Related rule: no therapeutic-product affiliate relationships of any kind. Lab providers (Function Health, Marek, Quest) are mentioned in the context of biomarker tracking because they're how members would obtain their own bloodwork — not as paid placements. Practitioner directory listings are vetted and not paid placements.

Every editorial entry carries a lastReviewed date. Entries are updated when:

• A new primary-source paper supersedes the existing evidence base.
• The corpus monitoring queue flags a paper that changes the conclusion.
• A member or critic flags a factual error (we'd rather correct than defend; corrections are documented in the entry's history).
• The legal or regulatory landscape for a peptide changes.
• Translation provenance changes — a new translation pass improves an existing AI-extracted entry.

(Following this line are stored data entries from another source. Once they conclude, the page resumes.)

-- ==== Sys2Proof/Machine/SiteRows.lean ====
section
/-! DEFINITION. The commands of tile sites (12_tile_sites.md): flits, sideband messages, limits and the load notice. -/
namespace Sys2Proof.Machine

/-! Flits (Table 12.2): a command's own OP, or the reserved one that its flit gives. -/

/-- SITE_READ (R420, R421). -/
def execSiteRead (t b : Nat) (f : Flit) (ecc : Ecc) (since way : Nat) (wait : Bool) (s : State) : Result :=
  runIf (t < 4 && b < 16) s fun m => m.flitIn t b (flitOwn f 1) ecc since way wait

/-- SITE_WRITE (R420, R421). -/
def execSiteWrite (t b : Nat) (f : Flit) (ecc : Ecc) (wait : Bool) (s : State) : Result :=
  runIf (t < 4 && b < 16) s fun m => m.flitIn t b (flitOwn f 2) ecc 33 0 wait

/-- SITE_DOORBELL (R426). -/
def execSiteDoorbell (t b : Nat) (f : Flit) (s : State) : Result :=
  runIf (t < 4 && b < 16) s fun m => m.flitIn t b (flitOwn f 4)

/-- WORK_DONE (R318, R424, R426). -/
def execWorkDone (t b : Nat) (f : Flit) (s : State) : Result :=
  runIf (t < 4 && b < 16) s fun m => m.flitIn t b (flitOwn f 5)

/-- VSET (R437). -/
def execVset (t b : Nat) (f : Flit) (s : State) : Result :=
  runIf (t < 4 && b < 16) s fun m => m.flitIn t b (flitOwn f 6)

/-- VSET_SETTLED (R437). -/
def execVsetSettled (t : Nat) (s : State) : Result := runIf (t < 4) s fun m => m.vsetSettled t

/-- FW_STATUS (R441). -/
def execFwStatus (t b : Nat) (f : Flit) (s : State) : Result :=
  runIf (t < 4 && b < 16) s fun m => m.flitIn t b (flitOwn f 7)

/-- NULL (R429). -/
def execNullFlit (t b : Nat) (f : Flit) (s : State) : Result :=
  runIf (t < 4 && b < 16) s fun m => m.flitIn t b (flitOwn f 0)

/-- SITE_FLIT_CORRUPT (R432). -/
def execSiteFlitCorrupt (t b : Nat) (s : State) : Result := runIf (t < 4 && b < 16) s fun m => m.flitCorrupt t b

/-- SITE_NAK_RECEIVE (R432): `seq` is the last sequence the tile received in order. -/
def execSiteNakReceive (t b seq : Nat) (s : State) : Result :=
  runIf (t < 4 && b < 16 && seq < 128) s fun m => m.bondNak t b seq

/-- BOND_RETRAIN (R414, R417, R418, R432): retraining ends with what it found; `rsp` and `work` are the grants of a spare that takes
over. -/
def execBondRetrain (t b : Nat) (test : BondTest) (rsp work : Nat) (s : State) : Result :=
  runFzIf (t < 4 && b < 16) s fun z m => m.toldAs z (m.bondRetrained t b test rsp work)

/-! Limits. -/

/-- PROTO_ERR_LIMIT (R425). -/
def execProtoErrLimit (t rise : Nat) (s : State) : Result := runIf (t < 4) s fun m => m.protoLimit t rise

/-- SITE_WORK_TIMEOUT (R427). -/
def execSiteWorkTimeout (ring seq us : Nat) (s : State) : Result :=
  runIf (ring < 32768 && seq < 2 ^ 48) s fun m => m.siteWorkLate (itemKey ring seq) us

/-! Sideband (Table 12.5). -/

/-- SB_HELLO (R439, R414, R415): `tests` is what training finds at 4, 2 and 1 GT/s, `rsp` and `work` the tile's grants. -/
def execSbHello (t : Nat) (msg : SbMsg) (tests : List (List BondTest)) (rsp work : List Nat) (s : State) : Result :=
  runIf (t < 4) s fun m => m.sbTake t 1 msg (num msg.payload 3 1 ≠ 0) fun m => m.siteHello t msg.payload tests rsp work

/-- SB_ACCEPT (R439, R440). -/
def execSbAccept (t : Nat) (msg : SbMsg) (s : State) : Result :=
  runIf (t < 4) s fun m => m.sbTake t 3 msg false fun m => m.siteAccept t msg.payload

/-- SB_EVIDENCE (R440, R441, R510 to R512). -/
def execSbEvidence (t : Nat) (msg : SbMsg) (s : State) : Result :=
  runFzIf (t < 4) s fun z m => m.sbTake t 5 msg false fun m => m.toldAs z (m.siteEvidence z.order t msg.payload msg.verif)

/-- SB_FENCE_REQ (R443). -/
def execSbFenceReq (t : Nat) (msg : SbMsg) (s : State) : Result :=
  runIf (t < 4) s fun m => m.sbTake t 9 msg false fun m => m.startSiteFence t 5 false

/-- SB_ACK (R433). -/
def execSbAck (t : Nat) (msg : SbMsg) (s : State) : Result := runIf (t < 4) s fun m => m.sbAck t msg

/-- SIDEBAND_LOST (R434). -/
def execSidebandLost (t us : Nat) (s : State) : Result := runIf (t < 4) s fun m => m.sbLost t us

/-- HELLO_TIMEOUT (R435). -/
def execHelloTimeout (t us : Nat) (s : State) : Result := runIf (t < 4) s fun m => m.helloLate t us

/-- EVIDENCE_TIMEOUT (R440, R512). -/
def execEvidenceTimeout (t us : Nat) (s : State) : Result := runIf (t < 4) s fun m => m.evidenceLate t us

/-! The load notice. -/

/-- LN_N_ASSERT (R438, R590). -/
def execLnNAssert (t : Nat) (s : State) : Result := runIf (t < 4) s fun m => m.lnFall t

/-- LN_N_RELEASE (R590). -/
def execLnNRelease (t : Nat) (s : State) : Result := runIf (t < 4) s fun m => m.lnRise t

/-- LN_N_OVERLONG (R438). -/
def execLnNOverlong (t ns : Nat) (s : State) : Result := runIf (t < 4) s fun m => m.lnLong t ns

/-- TILE_RECHECK (R512). -/
def execTileRecheck (t us : Nat) (s : State) : Result := runIf (t < 4) s fun m => m.tileRecheck t us

/-- SITE_READMIT_AUTO (R446). -/
def execSiteReadmitAuto (t : Nat) (s : State) : Result := runIf (t < 4) s fun m => m.siteAuto t

end Sys2Proof.Machine
end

Cyclical content audits run quarterly. The full corpus reading list is re-ranked at each quarterly retrospective on the member platform.

Millions of adults globally use peptides whose regulatory status is gray. Some have legitimate medical indications; some are recreational or aesthetic; some occupy the long tail where "research only" labeling exists for legal cover but actual use is medical-adjacent. Whether this should be the case is a separate conversation; that it is the case is the reality the editorial scope addresses.

Better that the people doing this have the most rigorously sourced, most honest, least conflicted information about the molecules they're choosing — including the safety questions, the rebound dynamics, the cycling rationale, the upstream interventions that often matter more than the pharmacological adjunct. That's the harm-reduction position. The platform's entire structure — the four-tier system, the no-vendor-links rule, the privacy invariants, the corpus-monitoring loop, the translated-literature work — exists to make that position credible at depth.